James Baldwin mourut chez lui, en France, puis son corps fut rapatrié à New York, où eut lieu une messe d’adieu, le 8 décembre, à St John the Divine, l’immense cathédrale inachevée qui s’élève entre Harlem et l’Upper West Side. Plusieurs personnes prirent la parole, notamment Maya Angelou, Toni Morrison et Amiri Baraka, dont les éloges funèbres furent publiés par la New York Times Book Review. Tous célébraient l’écrivain noir, aucun l’écrivain gay. Le New York Times ne mentionna son homosexualité que pour dire qu’on lui avait reproché d’en parler trop ouvertement dans son œuvre romanesque. La Chambre de Giovanni et Un autre pays, ses meilleurs romans, étaient à peiné cités, on se souvenait surtout de l’essayiste. La « dégayisation » de James Baldwin avait commencé.

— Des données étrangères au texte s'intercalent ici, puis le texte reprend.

/-! ### Register writes of a session, pages, trace, debug and tables (R463-R469, R199-R202, R271, R528, R571-R587). -/

/-- Writes of the links' and routers' registers by a secure session: RETRAIN takes a port back to TRAINING, the installation table takes its
coordinates while no slice entry is valid, and a slice entry takes its box or, rejected, stays and raises SLICE_REJECTED (R351, R353, R357). The
deputy's envelope takes a value of 1,600 to 4,000 W; another leaves the state as it is (R528). A session's priority, a partition, its tallies and
its quota. SCH_PART of an unused partition makes it exist with the owner and the claim written; a tally allotment takes its range and zeroes it;
both are shut out, with SCH_REJECTED, while the partition has a request or a saved state; a quota within the pool's capacity is taken (R271,
R461-R463, R467). TAL_ADD by a session on a tally of a partition that it owns adds modulo 2^32 to that tally and to no other; on another tally it
is an address error (R467, R469). -/
def Obligations.RegisterWriteCommandsRun : Prop :=
  (∀ (s : State) (i port : Nat), Inv s → SecureSession s i → port < 6 → (portState s port ≠ 5 ∨ linkInUse s port = false) →
    Runs (.lnkRetrain i port) s fun t =>
      portState t port = 1 ∧ (portLive s port = true → Raised t (pgLNK + port) 2) ∧ t.mem = s.mem ∧ t.sched = s.sched)
  ∧ (∀ (s : State) (i : Nat) (v : Word), Inv s → SecureSession s i → (∀ p, p < 16 → (sliceBox s p).valid = false) →
    Runs (.rtrCoordWrite i false v) s fun t =>
      (∀ a, coord t a = match a with | 0 => bits v.toNat 2 0 | 1 => bits v.toNat 6 4 | _ => bits v.toNat 11 8)
        ∧ (∀ a, planeLen t a = planeLen s a) ∧ t.mem = s.mem ∧ t.sched = s.sched)
  ∧ (∀ (s : State) (i : Nat) (v : Word), Inv s → SecureSession s i → (∀ p, p < 16 → (sliceBox s p).valid = false) →
    Runs (.rtrCoordWrite i true v) s fun t =>
      (∀ a, planeLen t a = (match a with | 0 => bits v.toNat 2 0 | 1 => bits v.toNat 6 4 | _ => bits v.toNat 11 8) + 1)
        ∧ (∀ a, coord t a = coord s a) ∧ t.mem = s.mem ∧ t.sched = s.sched)
  ∧ (∀ (s : State) (i p : Nat) (v : Word), Inv s → SecureSession s i → p < 16 → sliceRejected s p v.toNat = false →
    Runs (.rtrSliceWrite i p v) s fun t =>
      sliceBox t p = boxOf v.toNat ∧ (∀ q, q < 16 → q ≠ p → sliceBox t q = sliceBox s q) ∧ t.mem = s.mem ∧ t.sched = s.sched)
  ∧ (∀ (s : State) (i p : Nat) (v : Word), Inv s → SecureSession s i → p < 16 → sliceRejected s p v.toNat = true →
    Runs (.rtrSliceWrite i p v) s fun t => sliceBox t p = sliceBox s p ∧ Raised t pgRTR 5 ∧ t.mem = s.mem ∧ t.sched = s.sched)
  ∧ (∀ (s : State) (i : Nat) (v : Word), Inv s → SecureSession s i → 1600 ≤ bits v.toNat 11 0 → bits v.toNat 11 0 ≤ 4000 →
    Runs (.depEnvelopeWrite i v) s fun t =>
      fldGet t pgDEP oDEP_ENVELOPE 11 0 = bits v.toNat 11 0 ∧ OtherRegs s t pgDEP oDEP_ENVELOPE ∧ t = { s with regs := t.regs })
  ∧ (∀ (s : State) (i : Nat) (v : Word), Inv s → SecureSession s i → (bits v.toNat 11 0 < 1600 ∨ 4000 < bits v.toNat 11 0) →
    Runs (.depEnvelopeWrite i v) s fun t => t = s)
  ∧ (∀ (s : State) (i k : Nat) (v : Word), Inv s → SecureSession s i → k < 16 →
    Runs (.schSessWrite i k v) s fun t =>
      fldGet t pgSCH (oSCH_SESS + 8 * k) 2 0 = bits v.toNat 2 0 ∧ OtherRegs s t pgSCH (oSCH_SESS + 8 * k) ∧ t = { s with regs := t.regs })
  ∧ (∀ (s : State) (i p : Nat) (v : Word), Inv s → SecureSession s i → p < 16 → partValid s p = false → partPinned s p = false →
      bit v.toNat 63 = true → (sess s (bits v.toNat 59 56)).isOpen = true →
      tallyClash s p (fldGet s pgSCH (oSCH_TALLY + 8 * p) 13 0) (fldGet s pgSCH (oSCH_TALLY + 8 * p) 30 16) = false →
    Runs (.schPartWrite i p v) s fun t =>
      partValid t p = true ∧ partSess t p = bits v.toNat 59 56
        ∧ (∀ r, r < 48 → bit (regRaw t pgSCH (oSCH_PART + 8 * p)) r = bit v.toNat r)
        ∧ (∀ q, q < 16 → q ≠ p → partValid t q = partValid s q ∧ partSess t q = partSess s q) ∧ t = { s with regs := t.regs })
  ∧ (∀ (s : State) (i p : Nat) (v : Word), Inv s → SecureSession s i → p < 16 → partPinned s p = true →
    Runs (.schPartWrite i p v) s fun t =>
      regRaw t pgSCH (oSCH_PART + 8 * p) = regRaw s pgSCH (oSCH_PART + 8 * p) ∧ Raised t pgSCH 4 ∧ t.mem = s.mem ∧ t.sched = s.sched)
  ∧ (∀ (s : State) (i p : Nat) (v : Word), Inv s → SecureSession s i → p < 16 → partPinned s p = false →
      bits v.toNat 13 0 % 64 = 0 → bits v.toNat 30 16 % 64 = 0 → bits v.toNat 13 0 + bits v.toNat 30 16 ≤ 16384 →
      tallyClash s p (bits v.toNat 13 0) (bits v.toNat 30 16) = false →
    Runs (.schTallyWrite i p v) s fun t =>
      (∀ k, tallyAllotted t p k = (bits v.toNat 13 0 ≤ k && k < bits v.toNat 13 0 + bits v.toNat 30 16))
        ∧ (∀ k, tally t k = if tallyAllotted t p k then 0 else tally s k) ∧ t.mem = s.mem ∧ t.sched = s.sched)
  ∧ (∀ (s : State) (i p : Nat) (v : Word), Inv s → SecureSession s i → p < 16 → partPinned s p = true →
    Runs (.schTallyWrite i p v) s fun t =>
      regRaw t pgSCH (oSCH_TALLY + 8 * p) = regRaw s pgSCH (oSCH_TALLY + 8 * p) ∧ Raised t pgSCH 4 ∧ (∀ k, tally t k = tally s k))
  ∧ (∀ (s : State) (i p : Nat) (v : Word), Inv s → SecureSession s i → p < 16 →
      sumNat (((List.range 16).filter (· != p)).map fun q => bits (regRaw s pgPOL (oPOL_QUOTA + 8 * q)) 31 0) + bits v.toNat 31 0 ≤ capHbm s →
      sumNat (((List.range 16).filter (· != p)).map fun q => bits (regRaw s pgPOL (oPOL_QUOTA + 8 * q)) 63 32) + bits v.toNat 63 32
        ≤ capFlash s →
      flashUse s p ≤ bits v.toNat 63 32 * 2 ^ 30 →
    Runs (.polQuotaWrite i p v) s fun t =>
      quotaH t p = bits v.toNat 31 0 * 2 ^ 30 ∧ quotaF t p = bits v.toNat 63 32 * 2 ^ 30
        ∧ OtherRegs s t pgPOL (oPOL_QUOTA + 8 * p) ∧ t = { s with regs := t.regs })
  ∧ (∀ (s : State) (i k p : Nat) (v : Word), Inv s → serving s = true → i < 16 → (sess s i).isOpen = true → k < 32 → p < 16 →
      ownsPart s i p = true → tallyAllotted s p (512 * k + bits v.toNat 8 0) = true →
    Runs (.talAdd i k v) s fun t =>
      tally t (512 * k + bits v.toNat 8 0) = tally s (512 * k + bits v.toNat 8 0) + BitVec.ofNat 32 (bits v.toNat 63 32)
        ∧ (∀ j, j ≠ 512 * k + bits v.toNat 8 0 → tally t j = tally s j) ∧ t.mem = s.mem ∧ t.regs = s.regs ∧ t.sched = s.sched)
  ∧ (∀ (s : State) (i k : Nat) (v : Word), Inv s → serving s = true → i < 16 → (sess s i).isOpen = true → k < 32 →
      (∀ p, p < 16 → ownsPart s i p = true → tallyAllotted s p (512 * k + bits v.toNat 8 0) = false) →
    Runs (.talAdd i k v) s fun t => t = bump s pgIVT oIVT_ADDR_ERR 1)
  ∧ (∀ t v : W32, reached t v = true ↔ (t - v).toNat < 2 ^ 31)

Robert Ferro envoya une lettre au New York Times pour dire qu’il déplorait ce silence : « Rien, ou presque, n’a été dit sur sa contribution importante dans ce domaine. Sans doute n’est-ce pas très surprenant, et sans doute est-ce à nous, gay, de le revendiquer comme champion, à l’image de ce qu’ont fait les Noirs. En tant qu’homme et en tant qu’écrivain, Baldwin était noir et gay : c’est ce mélange qui lui a permis de trouver sa voix, sa force et sa couronne. »
Depuis, le monde littéraire continue à minimiser, ou ignorer, la sexualité de l’écrivain, comme s’il était trop difficile de prendre en compte les deux aspects minoritaires de sa personnalité en même temps. Chacun sacrifie l’aspect qui le met mal à l’aise, et le portrait de Baldwin est toujours incomplet. L’écrivain est présenté comme
un auteur ayant beaucoup promis mais peu donné. On garde essentiellement le souvenir d’un superbe orateur et d’un exemple de l’échec du rêve américain – et non du grand romancier qu’il était.
A l’époque où il rédigea sa lettre, Robert Ferro souffrait du sida. Lui et son compagnon, Michael Grumley, moururent à l’été 1988, à dix semaines d’écart.